### How to complete this task
In the listing below, the lines from the first through the one with "def dmaRead (c" are to be copied word for word.
BEGIN Exercise inputs
-- ==== Sys2Proof/Machine/DmaMove.lean ====
section
/-! DEFINITION. What a DMA descriptor does: its lists, the moving of bytes, its end, and an abort (R485 to R495). -/
namespace Sys2Proof.Machine

/-- An address lies in register space. -/
def inRegs (a : Nat) : Bool := decide (regBase ≤ a) && decide (a < regBase + 0x10000000)

/-- The power domain an address lies in (R494). -/
def addrDomain (a : Nat) : Nat :=
  if inRegs a then domainOf ((a - regBase) / 0x10000)
  else if inDevice a then
    let x := devRegion a 1
    if x.1 = 0 then 13 + x.2.1 else if x.1 = 1 then 21 else if x.1 = 2 then 0 else 2
  else 2

/-- The bus's last answer is that to the senders of commands, not to a channel's accesses. -/
def Sys.keepResp (s0 s : Sys) : Sys := s.on fun d => { d with resp := s0.dev.resp }

/-- Words of registers are read until one is refused. -/
def readWords (i : Ini) : Nat → Nat → Dev → Dev × List Byte × Option Nat
  | 0, _, d => (d, [], none)
  | k + 1, a, d =>
    let d := busRead i a d
    if d.resp.ok then
      let r := readWords i k (a + 4) d
      (r.1, bytesLE 4 d.resp.data.toNat ++ r.2.1, r.2.2)
    else (d, [], some 0x13)

/-- Words of registers are written until one is refused: how many bytes were written. -/
def writeWords (i : Ini) : List (List Byte) → Nat → Nat → Sys → Sys × Nat × Option Nat
  | [], _, n, s => (s, n, none)
  | w :: l, a, n, s =>
    let s := busWrite i a 4 (natLE w) s
    if s.dev.resp.ok then writeWords i l (a + 4) (n + 4) s else (s, n, some 0x13)

/-- The bytes of a range of memory before the first page the windows refuse. -/
def Dev.grantedTo (d : Dev) (i : Ini) (a n : Nat) (kd : Kind) : Dev × Nat × Bool :=
  match (pages (n / 4096 + 2) a n).findSome? fun p => (d.hbmDeny i p.1 p.2 kd).map fun r => (p.1, r) with
  | some (x, r) => (d.denyUnit i 18 x kd r, x - a, true)
  | none => (d, n, false)

/-- A channel reads up to n bytes: those before a denied access (0x13) or an uncorrectable unit (0x14). -/
def dmaRead (c a n : Nat) (s : Sys) : Sys × List Byte × Option Nat :=
  let i := dmaIni c
  if inRegs a then
    let r := readWords i ((n + 3) / 4) a s.dev
    (s.keepResp { s with dev := r.1 }, r.2.1.take n, r.2.2)
  else if inDevice a then
    let p := s.dev.devAccess i a n .read
    if p.2 then
      let q := p.1.devBytes a n
      (s.keepResp { s with dev := q.1 }, q.2, none)
    else (s.keepResp { s with dev := p.1 }, [], some 0x13)
  else
    let g := s.dev.grantedTo i a n .read
    let g := (g.1.meter 18 i a g.2.1, g.2)
    match g.1.ueIn a g.2.1 with
    | some u =>
      let m := 32 * u - a
      ({ s with dev := (g.1.meetUe 18 u).moved 18 m }, s.mem.bytes a m, some 0x14)
    | none => ({ s with dev := g.1.moved 18 g.2.1 }, s.mem.bytes a g.2.1, if g.2.2 then some 0x13 else none)

/-- A channel writes bytes: how many were written before a denied access or a part of an uncorrectable unit. -/
def dmaWrite (c a : Nat) (l : List Byte) (s : Sys) : Sys × Nat × Option Nat :=
  let i := dmaIni c
  if inRegs a then
    let r := writeWords i (chunks 4 l) a 0 s
    (s.keepResp r.1, r.2)
  else if inDevice a then
    let p := s.dev.devAccess i a l.length .write
    if p.2 then (s.keepResp { s with dev := p.1.devPut a l }, l.length, none)
    else (s.keepResp { s with dev := p.1 }, 0, some 0x13)
  else
    let g := s.dev.grantedTo i a l.length .write
    let g := (g.1.meter 18 i a g.2.1, g.2)
    match (g.1.ueEdges a g.2.1).head? with
    | some u =>
      let m := 32 * u - a
      let q := memPut 18 a (l.take m) { s with dev := g.1 }
      (q.1.on fun d => d.meetUe 18 u, m, some 0x14)
    | none => ((memPut 18 a (l.take g.2.1) { s with dev := g.1 }).1, g.2.1, if g.2.2 then some 0x13 else none)

/-! ### Start (R485, R486, R489, R495) -/

/-- The elements of a list. -/
def elements (l : List Word128) : List (Nat × Nat) := l.map fun w => (fld w 80 48, fld w 32 20 + 1)

/-- A reserved bit of an element is set. -/
def elementBad (w : Word128) : Bool := fld w 52 28 != 0 || fld w 0 32 != 0

/-- The sum of the lengths. -/
def total (l : List (Nat × Nat)) : Nat := l.foldl (fun a e => a + e.2) 0

/-- An element in the register space is not of whole words. -/
def regUnaligned (e : Nat × Nat) : Bool := inRegs e.1 && (e.1 % 4 != 0 || e.2 % 4 != 0)

/-- An element in memory begins or ends within a 32-byte unit (R487). -/
def misaligned (e : Nat × Nat) : Bool := !inRegs e.1 && !inDevice e.1 && (e.1 % 32 != 0 || e.2 % 32 != 0)

/-- The lists of a descriptor, or the status with which it ends before a byte moves. -/
def readLists (c : Nat) (w0 w1 : Word128) (s : Sys) : Sys × Option Nat × List (Nat × Nat) × List (Nat × Nat) :=
  let sa := fld w0 80 48
  let da := fld w1 80 48
  if fld w1 0 76 ≠ 0 then (s, some 0x10, [], [])
  else if sa % 16 ≠ 0 ∨ da % 16 ≠ 0 then (s, some 0x12, [], [])
  else
    match dmaRead c sa (16 * (fld w0 72 8 + 1)) s with
    | (s, _, some st) => (s, some st, [], [])
    | (s, sb, none) =>
      match dmaRead c da (16 * (fld w0 64 8 + 1)) s with
      | (s, _, some st) => (s, some st, [], [])
      | (s, db, none) =>
        let sw := words128 sb
        let dw := words128 db
        let src := elements sw
        let dst := elements dw
        let st := if (sw ++ dw).any elementBad then some 0x10
          else if total src ≠ total dst then some 0x11
          else if (src ++ dst).any regUnaligned then some 0x12
          else if (src ++ dst).any fun e => !s.dev.domUp (addrDomain e.1) then some 4
          else none
        (s, st, src, dst)

/-- A channel may start its next descriptor. -/
def Dev.dmaCanStart (d : Dev) (c : Nat) : Bool :=
  d.on (Reg.DCH_CFG c) 31 && decide (d.n (Reg.DHEAD c) ≠ d.n (Reg.DTAIL c)) && (d.dmaCh c).run.isNone
    && (d.dmaCh c).waiting.isEmpty && !d.cplFull c

/-- A channel starts its next descriptor (R489): one that names a domain whose power-down is pending does not start (R494). -/
def descriptorStart (c : Nat) (s0 : Sys) : Sys :=
  let s := s0.on fun d => d.forcedDue c
  if !s.dev.dmaCanStart c then s0
  else
    let idx := s.dev.n (Reg.DTAIL c)
    let a := s.dev.n64 (Reg.DRING_BASE_LO c) (Reg.DRING_BASE_HI c) + 32 * idx
    let p := dmaRead c a 32 s
    match p.2.2 with
    | some st => p.1.on fun d => (d.setRun c { idx := idx, desc := [0, 0], result := some st }).showDma c
    | none =>
      let ws := words128 p.2.1
      let w1 := nth ws 1 0
      let q := readLists c (nth ws 0 0) w1 p.1
      let src := q.2.2.1
      let dst := q.2.2.2
      match q.2.1 with
      | some st => q.1.on fun d => (d.setRun c { idx := idx, desc := ws, src := src, dst := dst, result := some st }).showDma c
      | none =>
        let doms := ((src ++ dst).map fun e => addrDomain e.1).eraseDups
        if doms.any fun m => s0.dev.pdPending m then s0
        else
          let bad := ((src ++ dst).filter misaligned).length
          q.1.on fun d =>
            let d := if bad = 0 then d else (d.addSat Reg.MISALIGNED bad).setB Reg.DMA_STATUS 3
            let run : DmaRun := {
              idx := idx, desc := ws, src := src, dst := dst
              crc := if bit w1 78 then d.n (Reg.DCRC c) else 0
              doms := doms, misalign := bad ≠ 0 }
            (d.setRun c run).showDma c

/-! ### Moving (R486 to R489) -/

/-- Where byte k of a transfer lies: its address, and how many bytes are left in its element. -/
def position : List (Nat × Nat) → Nat → Option (Nat × Nat)
  | [], _ => none
  | (a, n) :: l, k => if k < n then some (a + k, n - k) else position l (k - n)

/-- The CRC-32 of a stream so far takes more bytes. -/
def crcMore (crc : Nat) (l : List Byte) : Nat := l.foldl crcByte (crc ^^^ 0xFFFFFFFF) ^^^ 0xFFFFFFFF

/-- A channel moves bytes of its descriptor, at most to the next element boundary; a refusal or an error gives its result. -/
def moveBytes (c : Nat) (limit : Nat → Nat → Nat) (s : Sys) : Sys :=
  match (s.dev.dmaCh c).run with
  | none => s
  | some r =>
    match r.result, position r.src r.moved, position r.dst r.moved with
    | none, some (sa, sn), some (da, dn) =>
      let p := dmaRead c sa (limit da (min sn dn)) s
      let q := dmaWrite c da p.2.1 p.1
      let st := match q.2.2 with | some x => some x | none => p.2.2
      q.1.on fun d =>
        match (d.dmaCh c).run with
        | none => d
        | some r =>
          let moved := r.moved + q.2.1
          d.setRun c { r with
            moved := moved, crc := crcMore r.crc (p.2.1.take q.2.1)
            result := match st with
              | some x => some x
              | none => if moved = total r.dst then some 1 else none }
    | _, _, _ => s

/-- A source or destination element finishes: a marked transfer stops here with POWER_ABORT (R495). -/
def elementDone (c : Nat) (s : Sys) : Sys :=
  let s := moveBytes c (fun _ n => n) s
  s.on fun d =>
    match (d.dmaCh c).run with
    | some r => if r.result.isNone ∧ r.stop ∧ 0 < r.moved then d.setRun c { r with result := some 3 } else d
    | none => d

/-! ### End (R488, R490) -/

/-- The CRC is stored after the data (R488): the status it leaves. -/
def storeCrc (c : Nat) (r : DmaRun) (s : Sys) : Sys × Nat :=
  match r.dst.getLast? with
  | some e =>
    let p := dmaWrite c (e.1 + e.2) (bytesLE 4 r.crc) s
    (p.1, p.2.2.getD 1)
  | none => (s, 1)

/-- A descriptor that has its result ends: its CRC is stored, DCRC follows, and its completion is written or waits. -/
def descriptorEnd (c : Nat) (s : Sys) : Sys :=
  match (s.dev.dmaCh c).run with
  | some r =>
    match r.result with
    | none => s
    | some st =>
      let w1 := nth r.desc 1 0
      let en := bit w1 79
      let store := decide (st = 1) && en && bit w1 77
      let p := if store then storeCrc c r s else (s, st)
      let s := if p.2 = 1 ∧ en then p.1.on fun d => d.wrN (Reg.DCRC c) r.crc else p.1
      dmaFinish c p.2 (store && decide (p.2 = 1)) s
  | none => s

/-- A transfer that an ABORT has reached stops at a 32-byte unit boundary of its element, which of them is a free value, and ends (R493). -/
def abortEnd (c : Nat) (s : Sys) : Sys :=
  match (s.dev.dmaCh c).run with
  | some r =>
    if !r.abort then s
    else
      match r.result with
      | some st => descriptorEnd c (s.on fun d => d.setRun c { r with late := decide (st = 1) })
      | none =>
        let k := Config.freeNat s.dev.fresh
        let stop := fun (a n : Nat) => min n (32 * (a / 32 + 1 + k % ((a + n - 1) / 32 + 1 - a / 32)) - a)
        let s := moveBytes c stop (s.on Dev.draw)
        descriptorEnd c (s.on fun d => match (d.dmaCh c).run with
          | some r => d.setRun c { r with result := match r.result with | some 1 => some 2 | some x => some x | none => some 2 }
          | none => d)
  | none => s

/-- Every channel an ABORT has reached ends its descriptor. -/
def settleAborts (s : Sys) : Sys :=
  ((s.dev.dma.filter fun e => match e.2.run with | some r => r.abort | none => false).map (·.1)).foldl (fun s c => abortEnd c s) s

end Sys2Proof.Machine
end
END Exercise inputs
### Response
-- ==== Sys2Proof/Machine/DmaMove.lean ====
section
/-! DEFINITION. What a DMA descriptor does: its lists, the moving of bytes, its end, and an abort (R485 to R495). -/
namespace Sys2Proof.Machine

/-- An address lies in register space. -/
def inRegs (a : Nat) : Bool := decide (regBase ≤ a) && decide (a < regBase + 0x10000000)

/-- The power domain an address lies in (R494). -/
def addrDomain (a : Nat) : Nat :=
  if inRegs a then domainOf ((a - regBase) / 0x10000)
  else if inDevice a then
    let x := devRegion a 1
    if x.1 = 0 then 13 + x.2.1 else if x.1 = 1 then 21 else if x.1 = 2 then 0 else 2
  else 2

/-- The bus's last answer is that to the senders of commands, not to a channel's accesses. -/
def Sys.keepResp (s0 s : Sys) : Sys := s.on fun d => { d with resp := s0.dev.resp }

/-- Words of registers are read until one is refused. -/
def readWords (i : Ini) : Nat → Nat → Dev → Dev × List Byte × Option Nat
  | 0, _, d => (d, [], none)
  | k + 1, a, d =>
    let d := busRead i a d
    if d.resp.ok then
      let r := readWords i k (a + 4) d
      (r.1, bytesLE 4 d.resp.data.toNat ++ r.2.1, r.2.2)
    else (d, [], some 0x13)

/-- Words of registers are written until one is refused: how many bytes were written. -/
def writeWords (i : Ini) : List (List Byte) → Nat → Nat → Sys → Sys × Nat × Option Nat
  | [], _, n, s => (s, n, none)
  | w :: l, a, n, s =>
    let s := busWrite i a 4 (natLE w) s
    if s.dev.resp.ok then writeWords i l (a + 4) (n + 4) s else (s, n, some 0x13)

/-- The bytes of a range of memory before the first page the windows refuse. -/
def Dev.grantedTo (d : Dev) (i : Ini) (a n : Nat) (kd : Kind) : Dev × Nat × Bool :=
  match (pages (n / 4096 + 2) a n).findSome? fun p => (d.hbmDeny i p.1 p.2 kd).map fun r => (p.1, r) with
  | some (x, r) => (d.denyUnit i 18 x kd r, x - a, true)
  | none => (d, n, false)

/-- A channel reads up to n bytes: those before a denied access (0x13) or an uncorrectable unit (0x14). -/
def dmaRead (c a n : Nat) (s : Sys) : Sys × List Byte × Option Nat :=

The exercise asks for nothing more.